The Sensitive Gut

Understanding IBS

Sex and The Irritable Bowel

sex-addiction-problems‘My IBS seems to flare up after I have had intercourse.  It has put me off the whole idea of sex. How can I deal with this?’  

Sex and food are our two major drives and they are also two major factors associated with IBS, but only one of them is ever really talked about.  Sex remains private and secret, but is all the more powerful for that.  When asked, a third of women and a much smaller fraction of men with IBS admit sex is a problem, but that still seems an underestimate. They report that IBS erodes any desire they have for sex, that intercourse itself is painful and sore and that afterwards their stomach is upset for days.  Although many tell how sex makes their pain and bloating worse, some women have told us that having sex can bring on an attack of diarrhoea.  An episode of incontinence can kill any passion in seconds.  Constipation on the other hand can make penetration difficult and painful.
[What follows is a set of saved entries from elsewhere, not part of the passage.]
-- ==== Sys2Proof/Machine/Buffers.lean ====
section
/-!
DEFINITION. The meanings of commands, one definition for each. The buffer pools (R399 to R418): rows 213 to 219 of the table.
-/

namespace Sys2Proof.Machine

/-- ALLOC_SIZE: A read of POOL_ALLOC_SIZE allocates from the smallest fitting pool or returns 0xFFFF_FFFF (R403). -/
def execAllocSize (a : Access) (i : Nat) (s : State) : Host.Outcome State Fault Refusal :=
  finish (coreRead a (regAddr rPOOL_ALLOC_SIZE i) (allocRead a rPOOL_ALLOC_SIZE i)) s

/-- ALLOC_POOL: A read of POOL_ALLOC_POOL allocates from the named pool (R404). -/
def execAllocPool (a : Access) (p : Nat) (s : State) : Host.Outcome State Fault Refusal :=
  finish (coreRead a (regAddr rPOOL_ALLOC_POOL p) (allocRead a rPOOL_ALLOC_POOL p)) s

/-- POOL_FREE: A write of a handle to POOL_FREE checks it and frees the buffer (R410). -/
def execPoolFree (a : Access) (h : Nat) (s : State) : Host.Outcome State Fault Refusal :=
  finish (regWrite a rPOOL_FREE 0 h) s

/-- POOL_GIVE: A write to POOL_GIVE checks the handle and passes the buffer to the target (R410). -/
def execPoolGive (a : Access) (h target : Nat) (s : State) : Host.Outcome State Fault Refusal :=
  finish (regWrite a rPOOL_GIVE 0 (fieldWord POOL_GIVE.handle h + fieldWord POOL_GIVE.target target)) s

/-- POOL_RECLAIM: A write of POOL_RECLAIM frees every buffer of a requester in the named pools (R412). -/
def execPoolReclaim (a : Access) (r pools : Nat) (s : State) : Host.Outcome State Fault Refusal :=
  finish (regWrite a rPOOL_RECLAIM 0 (fieldWord POOL_RECLAIM.requester r + fieldWord POOL_RECLAIM.pools pools)) s

/-- POOL_BUFFER_ACCESS: A hardware agent's or core's buffer access is checked, and a failing access is not performed (R411). -/
def execPoolBufferAccess (core : Bool) (r h off len err : Nat) (s : State) : Host.Outcome State Fault Refusal :=
  finish (poolUse core r h off len err) s

/-- POOL_META_ERROR: An uncorrectable metadata error retires the buffer and raises POOL_META_ERR (R413). -/
def execPoolMetaError (p i : Nat) (corrected : Bool) (s : State) : Host.Outcome State Fault Refusal :=
  finish (fun s => if corrected then inc cnt_TEL_svc_ecc_corr 0 s else poolRetire p i s) s

end Sys2Proof.Machine
end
Sex is the drama and the bedroom the theatre. Like the irritated bowel, sex is a complex interplay of action and emotion. During the build up to sex, feelings of desire increase activity in the parasympathetic nerves, the same system that facilitates digestion and bowel movement. Desire also releases the love hormone, oxytocin, which facilitates attachment and alters reproductive physiology.  These actions cause the clitoris to swell and become sensitive, increase vaginal blood flow, secretion and sensitivity, relax the vaginal muscle fibres, and inhibit the tone in the striated muscles of the pelvic floor and perineum, all of which make a woman receptive. But it is not just a matter of physiology, she also has to be open emotionally.  If there is too much fear or distrust, the physiology just won’t work.  Analogous actions in men cause the penis to swell and become rigid   by increasing the blood flow into that organ and reducing its outflow, trapping it in the spaces between a network of gristle.  Desire also increases secretion of fluid rich in potassium from the  seminal vesicles and the prostate gland while contractions of the vas deferens propel that fluid to a the urethral bulb, a reservoir, just below the prostate gland. Fear and distrust will inhibit all of these actions, most noticeably deflating the penis.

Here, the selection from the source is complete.